Western blotting analysis

Western blotting was used to detect the expression of HIF-1α (NB 100-479), VEGF, PI3K, Akt, phosphorylated (p)-Akt, extracellular signal-regulated kinase (ERK), and phosphorylated (p)-ERK (Cell Signaling Technology, Inc.) in the retinal. Mice were culled at 17 days, and the retina was isolated and shred by clean tissue scissors. RIPA lysis buffer (containing PMSF final concentration 1 mM) was added to the samples, homogenized, lysed on ice for 20 min, centrifuged for 5 min at 4 °C and 12,000 rpm, and the supernatant was obtained. The entire operation was kept on ice. The protein concentration was then quantified with a BCA kit (Beyotime, China), and 50 µg of total protein was loaded and subject to sodium dodecyl-sulfate polyacrylamide gel electrophoresis. After electrophoresis, the resolved proteins were transferred onto a polyvinylidene fluoride membrane.

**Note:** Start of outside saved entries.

-- ==== Sys2Proof/Machine/Flags.lean ====
section
/-! DEFINITION. The named bits of EFLAGS, CR0 and CR4 (10_state.md R36 to R38; the positions other than ID and MCE are
the spec's general knowledge, log 32). No in-scope instruction computes a flag (R36). -/

namespace Sys2Proof.Machine

/-- EFLAGS.VM, bit 17 (10_state.md R36). -/
def State.flagVM (s : State) : Bool := s.eflags.getLsbD 17
/-- EFLAGS.AC, bit 18 (10_state.md R36). -/
def State.flagAC (s : State) : Bool := s.eflags.getLsbD 18
/-- EFLAGS.ID, bit 21, a bit of storage (47_system.md R262). -/
def State.flagID (s : State) : Bool := s.eflags.getLsbD 21
/-- CR0.PE, bit 0 (10_state.md R37). -/
def State.cr0PE (s : State) : Bool := s.cr0.getLsbD 0
/-- CR0.EM, bit 2 (10_state.md R37). -/
def State.cr0EM (s : State) : Bool := s.cr0.getLsbD 2
/-- CR0.TS, bit 3 (10_state.md R37). -/
def State.cr0TS (s : State) : Bool := s.cr0.getLsbD 3
/-- CR0.NE, bit 5 (10_state.md R37). -/
def State.cr0NE (s : State) : Bool := s.cr0.getLsbD 5
/-- CR0.AM, bit 18 (10_state.md R37). -/
def State.cr0AM (s : State) : Bool := s.cr0.getLsbD 18
/-- CR0.NW, bit 29 (10_state.md R37). -/
def State.cr0NW (s : State) : Bool := s.cr0.getLsbD 29
/-- CR0.CD, bit 30 (10_state.md R37). -/
def State.cr0CD (s : State) : Bool := s.cr0.getLsbD 30
/-- CR0.PG, bit 31 (10_state.md R37). -/
def State.cr0PG (s : State) : Bool := s.cr0.getLsbD 31
/-- CR4.TSD, bit 2 (10_state.md R38). -/
def State.cr4TSD (s : State) : Bool := s.cr4.getLsbD 2
/-- CR4.MCE, bit 6, with no effect on the operation of the processor (10_state.md R38). -/
def State.cr4MCE (s : State) : Bool := s.cr4.getLsbD 6

/-- The mask of CR0.TS. -/
def cr0TSMask : Dword := 0x00000008

/-- CR0 with TS set, as a task switch leaves it (10_state.md R37). -/
def setTS (cr0 : Dword) : Dword := cr0 ||| cr0TSMask

/-- CR0 with TS cleared, as the int 7 handler leaves it (60_exceptions.md R313). -/
def clearTS (cr0 : Dword) : Dword := cr0 &&& ~~~cr0TSMask

/-- The mask of CR0.CD and CR0.NW, which INIT preserves (10_state.md R51). -/
def cacheBitsMask : Dword := 0x60000000

/-- CR0 with CD and NW taken from `old` (10_state.md R51). -/
def keepCacheBits (old fresh : Dword) : Dword := (old &&& cacheBitsMask) ||| (fresh &&& ~~~cacheBitsMask)

/-- The operating mode that CR0.PE and EFLAGS.VM give (10_state.md R40). -/
def Cpu.modeFromBits (c : Cpu) : Mode :=
  if !c.cr0.getLsbD 0 then .real else if c.eflags.getLsbD 17 then .virtual8086 else .protectedMode

/-- Registers that a machine can hold: the mode is the one CR0.PE and EFLAGS.VM give, the privilege level is 0 in Real mode,
3 in Virtual 8086 mode and the low two bits of the CS selector in Protected mode (10_state.md R40; level 0 in Real mode
log 39), and the reserved bits of EFER and WHCR are 0 (R45, R46). -/
def Cpu.legal (c : Cpu) : Bool :=
  c.mode == c.modeFromBits && (c.mode != .real || c.cpl == 0) && (c.mode != .virtual8086 || c.cpl == 3) &&
    (c.mode != .protectedMode || c.cpl.val == c.segs.cs.selector.toNat % 4) &&
    c.msr.efer >>> 1 == 0 && c.msr.whcr >>> 9 == 0

end Sys2Proof.Machine
end

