-- ==== Sys2Proof/Machine/Fetch.lean ====
section
/-! DEFINITION. Fetching an instruction's bytes (20_memory.md R73, R87; 10_state.md R35). -/

namespace Sys2Proof.Machine

/-- The default address size: `ADDR32_DEFAULT` in Protected mode, 16-bit in Real and Virtual 8086 mode (30_encoding.md
R108). -/
def default32 (s : State) : Bool := s.mode == .protectedMode && s.addr32Default

/-- The physical addresses and contents of `n` code bytes in ascending linear order, as far as they are translated. `Translate` is
asked for each byte on its own, with width 1, while `SegOK` is asked for the whole instruction with its length: DESIGN CHOICE,
log 17. -/
def codeBytes (s : State) (lin : Dword) : Nat → List (Nat × Byte)
  | 0 => []
  | n + 1 =>
    match translateAt s .fetch 1 lin with
    | none => []
    | some (a, _) => (a.toNat, memByte s.mem a.toNat) :: codeBytes s (lin + 1) n

/-- The bytes at `pc`, enough for any instruction (20_memory.md R73). -/
def codeAt (s : State) : List (Nat × Byte) := codeBytes s (linear s .cs s.pc) maxLength

/-- Whether `n` bytes at `pc` lie in the code segment: `SegOK` in Protected mode, offsets to FFFFh in Real and Virtual 8086
mode (00_scope.md R8, 20_memory.md R79, R80). -/
def codeInSegment (s : State) (n : Nat) : Bool :=
  match s.mode with
  | .protectedMode => s.segs.cs.ok s.pc n .fetch
  | _ => decide (s.pc.toNat + n - 1 ≤ 0xFFFF)

/-- Why an instruction whose bytes lie at the given physical addresses is not run: it runs off the end of the code
(10_state.md R35; log 17), lies in a device (20_memory.md R83), or holds a byte the program stored (R87; log 13). -/
def fetchCheck (s : State) (addresses : List Nat) : Option Refusal :=
  if 2 ^ 32 ≤ s.pc.toNat + addresses.length then some .pcWrap
  else if !codeInSegment s addresses.length then some .codeSegmentOverrun
  else if addresses.any (inRegion s.platform .device) then some .fetchFromDevice
  else if addresses.any s.stored.contains then some .fetchOfStoredByte
  else none

/-- Record that the bytes at the given physical addresses are executed (20_memory.md R87; log 13). -/
def State.recordFetch (s : State) (addresses : List Nat) : State :=
  { s with fetched := addAddresses s.fetched addresses }

/-- WHCR.WCDE, bit 8 (10_state.md R46). -/
def wcdeMask : Qword := 0x100

/-- Why the program is outside the spec whatever comes next: it has set WHCR.WCDE (10_state.md R46, 47_system.md R275;
93_implementation_defined.md U7; log 23), or changed WHCR with no WBINVD before (70_reset_and_hazards.md R372; U17;
log 29). WCDE is read as it stands: a program goes on whose WCDE an interrupt's handler has cleared before its next
instruction (DESIGN CHOICE, log 23). -/
def programRefusal (s : State) : Option Refusal :=
  if s.msr.whcr &&& wcdeMask ≠ 0 then some .wcdeSet
  else if s.whcrDuty = .omitted then some .whcrChangedWithoutWbinvd
  else none

/-- Bytes placed at `pc`, with the processor ready to fetch them: no exception outstanding, no reason to refuse the program,
no move of the environment to come, and the bytes no longer counted as stored by the program (log 36). -/
def placeCode (s : State) (bytes : List Byte) : State :=
  let addresses := (codeAt s).map (·.1)
  { s with
    mem := memSetBytes s.mem (addresses.zip bytes)
    stored := s.stored.filter fun a => !addresses.contains a
    msr := { s.msr with whcr := s.msr.whcr &&& ~~~wcdeMask }
    whcrDuty := if s.whcrDuty = .omitted then .due else s.whcrDuty
    exception := none
    env := [] }

end Sys2Proof.Machine
end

The membrane was then blocked with 5% non-fat milk (room temperature (RT), 1 h) and sequentially incubated with primary antibodies (1:1000 dilution, 4 °C, overnight) and horseradish-peroxidase-conjugated secondary antibodies (1:5000 dilution, RT, 1 h). Following incubations, the membrane was extensively washed with phosphate-buffered solution, and the immune bands were visualized with Enhanced Chemiluminescence substrate (Beyotime, China).

Real-time PCR

Total RNA was extracted from the retina using the RNeasy Mini Kit (Qiagen, Germany) and reverse-transcribed into cDNA using TransScript® First-Strand cDNA Synthesis SuperMix (TransGen Biotech, China), according to the manufacturer’s instructions. VEGF and β-actin were amplified by PCR using the TransStart® Tip Green qPCR SuperMix (TransGen Biotech, China). The relative mRNA level of VEGF was calculated using the 2–ΔΔCt method with β-actin as the internal control. The following primer pairs were used in the current study: β-actin-F: 5′-GTGACGTTGACATCCGTAAAGA-3′, β-actin-R: 5′-GCCGGACTCATCGTACTCC-3′; VEGF-F: 5′-GCACATAGAGAGAATGAGCTTCC-3′; VEGFR: 5′-CTCCGCTCTGAACAAGGCT-3′; VEGFR-2-F: 5′-TTTGGCAAATACAACCCTTCAGA-3′; VEGFR-2-R: 5′-GCTCCAGTATCATTTCCAACCA-3′; PI3K-F: 5′-CGAGAGTGTCGTCACAGTGTC-3′; PI3K-R: 5′-TGTTCGCTTCCACAAACACAG-3′.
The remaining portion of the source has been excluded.